======== Material provided

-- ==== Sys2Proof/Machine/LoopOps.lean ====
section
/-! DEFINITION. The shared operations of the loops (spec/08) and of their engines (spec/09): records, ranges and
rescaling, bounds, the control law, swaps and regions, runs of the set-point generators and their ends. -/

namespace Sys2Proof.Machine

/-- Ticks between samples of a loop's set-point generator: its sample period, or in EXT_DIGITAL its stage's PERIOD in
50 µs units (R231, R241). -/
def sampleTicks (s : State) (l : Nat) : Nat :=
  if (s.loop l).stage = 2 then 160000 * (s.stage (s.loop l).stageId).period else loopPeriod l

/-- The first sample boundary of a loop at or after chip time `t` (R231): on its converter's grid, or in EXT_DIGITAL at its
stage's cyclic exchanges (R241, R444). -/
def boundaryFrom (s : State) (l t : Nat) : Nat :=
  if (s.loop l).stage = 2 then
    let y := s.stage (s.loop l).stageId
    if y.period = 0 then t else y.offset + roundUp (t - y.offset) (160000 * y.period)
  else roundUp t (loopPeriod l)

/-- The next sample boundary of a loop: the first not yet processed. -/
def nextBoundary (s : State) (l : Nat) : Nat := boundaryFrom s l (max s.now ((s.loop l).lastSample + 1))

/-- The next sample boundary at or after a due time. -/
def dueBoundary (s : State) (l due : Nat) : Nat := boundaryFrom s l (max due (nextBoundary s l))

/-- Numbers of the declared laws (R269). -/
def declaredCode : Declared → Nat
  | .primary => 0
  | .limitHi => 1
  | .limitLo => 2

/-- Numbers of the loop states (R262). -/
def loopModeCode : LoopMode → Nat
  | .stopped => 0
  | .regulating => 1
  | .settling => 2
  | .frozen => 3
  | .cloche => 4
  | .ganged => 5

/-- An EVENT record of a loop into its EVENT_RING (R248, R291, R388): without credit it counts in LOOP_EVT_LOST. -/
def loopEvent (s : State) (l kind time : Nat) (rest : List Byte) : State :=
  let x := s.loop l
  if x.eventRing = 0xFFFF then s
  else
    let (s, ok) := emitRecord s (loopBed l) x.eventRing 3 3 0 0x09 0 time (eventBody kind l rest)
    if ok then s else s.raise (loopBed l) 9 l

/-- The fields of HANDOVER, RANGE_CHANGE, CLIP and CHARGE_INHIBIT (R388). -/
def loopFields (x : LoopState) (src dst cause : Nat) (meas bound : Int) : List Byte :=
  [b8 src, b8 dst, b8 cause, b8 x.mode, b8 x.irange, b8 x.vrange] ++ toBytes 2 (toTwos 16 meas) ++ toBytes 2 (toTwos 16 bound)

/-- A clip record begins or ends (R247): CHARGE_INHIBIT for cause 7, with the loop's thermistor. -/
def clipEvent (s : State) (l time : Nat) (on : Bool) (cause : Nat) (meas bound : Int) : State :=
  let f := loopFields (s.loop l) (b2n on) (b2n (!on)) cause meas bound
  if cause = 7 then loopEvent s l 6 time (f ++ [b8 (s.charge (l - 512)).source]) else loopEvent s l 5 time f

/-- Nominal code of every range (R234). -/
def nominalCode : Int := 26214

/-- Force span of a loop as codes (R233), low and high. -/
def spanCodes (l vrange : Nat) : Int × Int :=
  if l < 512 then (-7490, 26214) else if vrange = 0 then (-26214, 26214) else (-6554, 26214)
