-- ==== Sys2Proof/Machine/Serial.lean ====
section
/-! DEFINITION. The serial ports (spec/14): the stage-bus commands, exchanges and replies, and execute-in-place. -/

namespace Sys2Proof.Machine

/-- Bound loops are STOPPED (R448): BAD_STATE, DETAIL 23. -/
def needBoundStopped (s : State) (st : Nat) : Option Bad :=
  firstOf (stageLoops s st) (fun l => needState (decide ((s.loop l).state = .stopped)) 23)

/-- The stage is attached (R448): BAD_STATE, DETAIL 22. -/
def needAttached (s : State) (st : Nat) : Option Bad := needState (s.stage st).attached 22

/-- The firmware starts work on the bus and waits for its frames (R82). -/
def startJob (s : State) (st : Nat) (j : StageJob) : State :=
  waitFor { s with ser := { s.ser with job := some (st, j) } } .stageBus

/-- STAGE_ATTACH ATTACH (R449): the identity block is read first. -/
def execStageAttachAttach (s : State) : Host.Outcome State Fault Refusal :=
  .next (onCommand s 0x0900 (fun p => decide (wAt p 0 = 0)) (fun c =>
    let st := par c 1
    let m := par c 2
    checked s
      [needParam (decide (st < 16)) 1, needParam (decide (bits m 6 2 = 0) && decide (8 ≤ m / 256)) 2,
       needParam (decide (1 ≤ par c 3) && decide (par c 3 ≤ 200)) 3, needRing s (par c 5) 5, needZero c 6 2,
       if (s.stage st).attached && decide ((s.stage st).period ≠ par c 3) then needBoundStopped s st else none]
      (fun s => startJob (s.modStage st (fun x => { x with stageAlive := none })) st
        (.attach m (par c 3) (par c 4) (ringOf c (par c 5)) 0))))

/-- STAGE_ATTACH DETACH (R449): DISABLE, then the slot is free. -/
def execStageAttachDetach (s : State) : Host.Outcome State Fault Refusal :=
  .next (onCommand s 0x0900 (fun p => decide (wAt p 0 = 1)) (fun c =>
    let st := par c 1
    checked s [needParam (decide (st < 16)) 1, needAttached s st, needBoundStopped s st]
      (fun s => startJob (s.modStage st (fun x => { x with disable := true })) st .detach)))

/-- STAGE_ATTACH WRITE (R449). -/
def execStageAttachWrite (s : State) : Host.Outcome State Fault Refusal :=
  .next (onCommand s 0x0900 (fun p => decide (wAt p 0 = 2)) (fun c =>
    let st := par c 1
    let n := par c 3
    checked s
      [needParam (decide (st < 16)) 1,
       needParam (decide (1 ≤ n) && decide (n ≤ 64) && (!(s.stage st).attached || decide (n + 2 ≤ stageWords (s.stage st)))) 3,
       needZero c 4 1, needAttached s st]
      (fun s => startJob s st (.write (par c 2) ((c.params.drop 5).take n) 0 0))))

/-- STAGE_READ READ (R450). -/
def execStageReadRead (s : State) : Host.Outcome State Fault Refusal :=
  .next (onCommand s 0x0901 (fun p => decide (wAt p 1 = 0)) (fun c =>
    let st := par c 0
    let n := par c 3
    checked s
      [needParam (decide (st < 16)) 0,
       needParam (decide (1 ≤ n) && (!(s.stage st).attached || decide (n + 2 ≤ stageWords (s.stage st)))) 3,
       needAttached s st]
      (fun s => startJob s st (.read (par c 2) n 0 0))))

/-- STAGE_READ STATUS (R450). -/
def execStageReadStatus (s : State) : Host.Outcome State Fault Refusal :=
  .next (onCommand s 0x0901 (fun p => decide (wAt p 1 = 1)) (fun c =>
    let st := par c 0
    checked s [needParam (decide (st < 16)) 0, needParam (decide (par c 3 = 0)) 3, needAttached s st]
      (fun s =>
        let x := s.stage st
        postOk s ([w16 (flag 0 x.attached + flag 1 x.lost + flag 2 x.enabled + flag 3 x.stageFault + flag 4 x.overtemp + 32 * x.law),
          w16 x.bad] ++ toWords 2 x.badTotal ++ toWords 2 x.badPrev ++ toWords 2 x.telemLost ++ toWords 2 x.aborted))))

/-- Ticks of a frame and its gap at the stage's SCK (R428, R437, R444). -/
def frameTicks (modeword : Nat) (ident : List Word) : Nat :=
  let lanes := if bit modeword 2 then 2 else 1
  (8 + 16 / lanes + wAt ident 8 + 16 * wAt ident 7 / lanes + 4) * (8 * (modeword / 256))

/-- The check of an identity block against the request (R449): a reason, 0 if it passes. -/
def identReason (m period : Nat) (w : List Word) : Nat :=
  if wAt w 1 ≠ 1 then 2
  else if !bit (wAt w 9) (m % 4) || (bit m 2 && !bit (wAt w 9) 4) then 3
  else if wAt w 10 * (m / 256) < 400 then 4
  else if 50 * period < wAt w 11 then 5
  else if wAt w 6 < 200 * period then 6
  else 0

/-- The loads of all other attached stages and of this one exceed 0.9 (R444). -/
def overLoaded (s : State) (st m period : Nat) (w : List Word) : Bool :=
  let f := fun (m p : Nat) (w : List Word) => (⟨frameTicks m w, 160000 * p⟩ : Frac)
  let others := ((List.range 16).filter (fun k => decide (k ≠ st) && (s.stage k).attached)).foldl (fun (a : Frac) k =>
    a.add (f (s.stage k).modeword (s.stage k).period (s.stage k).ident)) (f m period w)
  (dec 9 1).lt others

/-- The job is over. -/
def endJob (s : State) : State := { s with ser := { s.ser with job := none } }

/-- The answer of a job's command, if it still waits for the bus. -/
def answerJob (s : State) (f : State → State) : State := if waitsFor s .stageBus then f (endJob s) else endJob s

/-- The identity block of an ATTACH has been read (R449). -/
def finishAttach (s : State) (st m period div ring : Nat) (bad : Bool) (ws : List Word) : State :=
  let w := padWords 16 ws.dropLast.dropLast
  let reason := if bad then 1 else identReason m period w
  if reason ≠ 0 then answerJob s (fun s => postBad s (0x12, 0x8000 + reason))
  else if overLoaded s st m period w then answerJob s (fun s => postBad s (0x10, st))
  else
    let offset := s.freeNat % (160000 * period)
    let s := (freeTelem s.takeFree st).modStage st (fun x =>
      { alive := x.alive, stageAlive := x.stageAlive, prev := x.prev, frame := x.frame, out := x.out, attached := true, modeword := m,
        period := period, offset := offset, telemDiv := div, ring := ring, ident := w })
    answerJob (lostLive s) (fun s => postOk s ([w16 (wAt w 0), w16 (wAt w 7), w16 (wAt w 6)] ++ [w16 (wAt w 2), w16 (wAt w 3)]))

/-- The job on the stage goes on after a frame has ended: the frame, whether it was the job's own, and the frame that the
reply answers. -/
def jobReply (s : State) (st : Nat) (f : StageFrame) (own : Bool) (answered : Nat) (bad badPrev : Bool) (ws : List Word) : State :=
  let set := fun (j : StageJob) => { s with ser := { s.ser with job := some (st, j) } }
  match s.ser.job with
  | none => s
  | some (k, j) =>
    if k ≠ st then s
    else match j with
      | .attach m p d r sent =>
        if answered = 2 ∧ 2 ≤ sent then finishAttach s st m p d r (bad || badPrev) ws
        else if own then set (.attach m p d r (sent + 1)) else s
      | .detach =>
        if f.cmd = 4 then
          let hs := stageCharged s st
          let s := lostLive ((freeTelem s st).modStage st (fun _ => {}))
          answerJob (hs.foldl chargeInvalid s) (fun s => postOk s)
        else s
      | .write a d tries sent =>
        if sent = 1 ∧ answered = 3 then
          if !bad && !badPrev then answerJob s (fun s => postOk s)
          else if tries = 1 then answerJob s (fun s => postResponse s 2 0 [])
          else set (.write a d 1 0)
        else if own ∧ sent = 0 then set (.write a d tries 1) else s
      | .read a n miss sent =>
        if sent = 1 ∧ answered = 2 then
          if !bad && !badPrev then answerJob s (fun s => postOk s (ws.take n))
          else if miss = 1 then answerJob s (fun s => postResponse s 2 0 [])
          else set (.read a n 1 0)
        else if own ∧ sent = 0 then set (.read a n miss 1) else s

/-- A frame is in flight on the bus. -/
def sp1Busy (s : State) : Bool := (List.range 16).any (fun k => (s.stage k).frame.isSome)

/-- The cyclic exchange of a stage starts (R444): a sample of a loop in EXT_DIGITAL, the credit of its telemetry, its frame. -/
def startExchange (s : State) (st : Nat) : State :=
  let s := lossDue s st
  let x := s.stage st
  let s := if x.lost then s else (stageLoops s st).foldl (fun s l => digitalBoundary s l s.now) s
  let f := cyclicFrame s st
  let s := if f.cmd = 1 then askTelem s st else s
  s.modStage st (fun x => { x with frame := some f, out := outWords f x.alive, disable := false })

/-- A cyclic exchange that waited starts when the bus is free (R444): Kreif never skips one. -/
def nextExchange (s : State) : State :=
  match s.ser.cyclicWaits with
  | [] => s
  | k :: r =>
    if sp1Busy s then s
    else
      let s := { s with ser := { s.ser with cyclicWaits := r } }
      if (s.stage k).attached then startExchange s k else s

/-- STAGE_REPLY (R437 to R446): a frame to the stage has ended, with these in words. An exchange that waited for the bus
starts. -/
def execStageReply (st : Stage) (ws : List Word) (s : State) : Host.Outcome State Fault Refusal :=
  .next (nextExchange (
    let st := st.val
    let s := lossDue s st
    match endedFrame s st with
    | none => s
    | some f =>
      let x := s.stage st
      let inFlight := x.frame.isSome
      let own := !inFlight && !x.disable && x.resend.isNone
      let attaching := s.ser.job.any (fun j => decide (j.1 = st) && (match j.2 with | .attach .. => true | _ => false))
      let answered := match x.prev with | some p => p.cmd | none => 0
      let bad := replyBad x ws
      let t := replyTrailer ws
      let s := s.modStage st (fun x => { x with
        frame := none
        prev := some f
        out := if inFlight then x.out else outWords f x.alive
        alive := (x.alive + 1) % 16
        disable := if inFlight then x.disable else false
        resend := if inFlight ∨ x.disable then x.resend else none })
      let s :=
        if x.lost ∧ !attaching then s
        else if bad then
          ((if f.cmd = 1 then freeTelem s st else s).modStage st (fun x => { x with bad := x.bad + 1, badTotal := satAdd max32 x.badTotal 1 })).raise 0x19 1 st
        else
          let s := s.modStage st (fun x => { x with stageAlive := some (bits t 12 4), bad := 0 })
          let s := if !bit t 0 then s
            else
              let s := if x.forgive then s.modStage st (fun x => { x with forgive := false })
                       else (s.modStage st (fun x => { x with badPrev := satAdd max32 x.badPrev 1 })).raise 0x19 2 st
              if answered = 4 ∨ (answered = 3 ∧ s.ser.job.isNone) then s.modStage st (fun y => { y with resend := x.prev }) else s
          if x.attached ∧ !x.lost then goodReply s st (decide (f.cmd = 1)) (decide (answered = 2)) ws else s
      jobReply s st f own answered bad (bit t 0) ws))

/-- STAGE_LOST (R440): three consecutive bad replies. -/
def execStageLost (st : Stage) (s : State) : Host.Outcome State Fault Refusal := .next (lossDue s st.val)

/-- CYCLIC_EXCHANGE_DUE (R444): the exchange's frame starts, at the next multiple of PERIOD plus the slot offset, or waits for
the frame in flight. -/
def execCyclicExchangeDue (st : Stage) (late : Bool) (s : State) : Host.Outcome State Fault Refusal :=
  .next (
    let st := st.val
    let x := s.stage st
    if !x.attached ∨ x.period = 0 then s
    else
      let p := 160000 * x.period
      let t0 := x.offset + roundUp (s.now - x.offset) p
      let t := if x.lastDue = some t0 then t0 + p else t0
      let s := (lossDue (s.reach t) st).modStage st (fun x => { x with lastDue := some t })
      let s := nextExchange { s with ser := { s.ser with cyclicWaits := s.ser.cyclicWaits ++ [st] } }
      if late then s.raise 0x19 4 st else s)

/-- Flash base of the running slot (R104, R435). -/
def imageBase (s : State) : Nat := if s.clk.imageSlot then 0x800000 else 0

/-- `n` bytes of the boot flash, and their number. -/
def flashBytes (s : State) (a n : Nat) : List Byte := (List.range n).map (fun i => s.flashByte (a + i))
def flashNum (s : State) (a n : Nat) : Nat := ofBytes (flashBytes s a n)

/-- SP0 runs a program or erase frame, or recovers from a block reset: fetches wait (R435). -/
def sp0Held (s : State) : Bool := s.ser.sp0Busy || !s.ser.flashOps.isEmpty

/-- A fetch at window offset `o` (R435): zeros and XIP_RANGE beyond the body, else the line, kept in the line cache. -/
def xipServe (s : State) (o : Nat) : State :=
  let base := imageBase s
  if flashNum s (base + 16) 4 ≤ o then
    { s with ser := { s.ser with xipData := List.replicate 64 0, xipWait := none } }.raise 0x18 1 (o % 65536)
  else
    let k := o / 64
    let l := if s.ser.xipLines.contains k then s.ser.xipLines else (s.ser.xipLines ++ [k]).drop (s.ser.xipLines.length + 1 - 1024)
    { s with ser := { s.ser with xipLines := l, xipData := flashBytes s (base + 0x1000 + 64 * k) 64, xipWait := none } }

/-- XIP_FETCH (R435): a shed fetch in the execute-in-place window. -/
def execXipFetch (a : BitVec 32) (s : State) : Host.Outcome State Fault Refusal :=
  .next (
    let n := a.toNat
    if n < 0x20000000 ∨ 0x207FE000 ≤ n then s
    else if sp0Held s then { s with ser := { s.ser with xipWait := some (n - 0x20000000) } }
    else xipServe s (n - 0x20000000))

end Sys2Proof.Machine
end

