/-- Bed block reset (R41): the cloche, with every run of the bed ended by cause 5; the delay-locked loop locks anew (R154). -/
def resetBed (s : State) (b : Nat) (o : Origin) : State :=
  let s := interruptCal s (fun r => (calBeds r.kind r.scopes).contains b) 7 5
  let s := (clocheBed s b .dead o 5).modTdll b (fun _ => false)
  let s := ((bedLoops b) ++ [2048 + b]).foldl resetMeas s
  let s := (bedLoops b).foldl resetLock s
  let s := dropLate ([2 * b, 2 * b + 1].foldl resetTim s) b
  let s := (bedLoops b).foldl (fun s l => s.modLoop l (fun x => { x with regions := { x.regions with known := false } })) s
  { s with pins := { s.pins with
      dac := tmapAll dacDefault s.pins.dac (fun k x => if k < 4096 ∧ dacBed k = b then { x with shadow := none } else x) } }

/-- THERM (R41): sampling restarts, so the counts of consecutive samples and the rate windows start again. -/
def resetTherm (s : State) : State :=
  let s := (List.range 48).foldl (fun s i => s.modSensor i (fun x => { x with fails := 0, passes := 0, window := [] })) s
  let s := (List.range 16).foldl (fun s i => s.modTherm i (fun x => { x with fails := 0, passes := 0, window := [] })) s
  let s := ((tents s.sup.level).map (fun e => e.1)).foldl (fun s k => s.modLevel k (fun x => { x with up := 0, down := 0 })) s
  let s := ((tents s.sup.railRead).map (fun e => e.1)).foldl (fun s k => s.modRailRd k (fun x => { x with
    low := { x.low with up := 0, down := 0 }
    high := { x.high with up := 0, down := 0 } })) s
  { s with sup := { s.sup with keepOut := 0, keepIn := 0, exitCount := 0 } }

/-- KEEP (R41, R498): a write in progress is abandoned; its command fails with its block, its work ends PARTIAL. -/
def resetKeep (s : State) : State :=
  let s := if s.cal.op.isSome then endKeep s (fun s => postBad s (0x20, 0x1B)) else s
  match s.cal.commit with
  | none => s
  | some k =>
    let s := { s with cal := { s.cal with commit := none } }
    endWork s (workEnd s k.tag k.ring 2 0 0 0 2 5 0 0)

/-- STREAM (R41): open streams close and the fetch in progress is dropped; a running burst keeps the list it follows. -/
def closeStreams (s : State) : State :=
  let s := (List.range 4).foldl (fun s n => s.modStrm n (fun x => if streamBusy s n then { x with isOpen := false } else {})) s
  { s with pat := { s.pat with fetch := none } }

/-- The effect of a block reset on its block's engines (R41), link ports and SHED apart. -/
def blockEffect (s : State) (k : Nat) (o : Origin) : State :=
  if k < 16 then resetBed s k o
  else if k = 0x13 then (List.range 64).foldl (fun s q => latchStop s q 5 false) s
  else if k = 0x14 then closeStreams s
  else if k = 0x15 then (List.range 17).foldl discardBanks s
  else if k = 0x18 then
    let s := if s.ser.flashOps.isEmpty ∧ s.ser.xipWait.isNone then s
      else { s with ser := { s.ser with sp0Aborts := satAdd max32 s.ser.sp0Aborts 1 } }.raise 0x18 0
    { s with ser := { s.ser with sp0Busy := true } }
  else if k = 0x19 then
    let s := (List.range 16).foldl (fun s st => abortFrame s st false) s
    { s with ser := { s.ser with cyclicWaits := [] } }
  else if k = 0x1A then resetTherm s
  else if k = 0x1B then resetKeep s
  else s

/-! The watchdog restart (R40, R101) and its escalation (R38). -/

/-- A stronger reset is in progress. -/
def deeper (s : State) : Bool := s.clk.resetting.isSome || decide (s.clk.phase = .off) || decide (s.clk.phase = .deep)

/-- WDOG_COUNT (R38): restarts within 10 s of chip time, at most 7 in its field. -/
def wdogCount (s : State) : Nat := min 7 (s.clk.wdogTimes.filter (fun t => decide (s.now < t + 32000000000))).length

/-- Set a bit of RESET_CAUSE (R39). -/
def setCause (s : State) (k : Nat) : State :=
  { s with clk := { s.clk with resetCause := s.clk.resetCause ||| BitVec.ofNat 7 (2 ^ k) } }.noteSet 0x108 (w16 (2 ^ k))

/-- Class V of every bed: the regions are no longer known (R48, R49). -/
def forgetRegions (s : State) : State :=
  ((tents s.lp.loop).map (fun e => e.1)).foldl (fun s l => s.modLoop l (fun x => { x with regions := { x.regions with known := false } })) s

================

◆ Assigned task: Reproduce verbatim the lines above, from the line with "if n < 0x20000000 ∨ 0x207FE000 ≤ n then s" through the line with "s with pins".

◆ Exercise response:
    if n < 0x20000000 ∨ 0x207FE000 ≤ n then s
    else if sp0Held s then { s with ser := { s.ser with xipWait := some (n - 0x20000000) } }
    else xipServe s (n - 0x20000000))

end Sys2Proof.Machine
end

/-- Bed block reset (R41): the cloche, with every run of the bed ended by cause 5; the delay-locked loop locks anew (R154). -/
def resetBed (s : State) (b : Nat) (o : Origin) : State :=
  let s := interruptCal s (fun r => (calBeds r.kind r.scopes).contains b) 7 5
  let s := (clocheBed s b .dead o 5).modTdll b (fun _ => false)
  let s := ((bedLoops b) ++ [2048 + b]).foldl resetMeas s
  let s := (bedLoops b).foldl resetLock s
  let s := dropLate ([2 * b, 2 * b + 1].foldl resetTim s) b
  let s := (bedLoops b).foldl (fun s l => s.modLoop l (fun x => { x with regions := { x.regions with known := false } })) s
  { s with pins := { s.pins with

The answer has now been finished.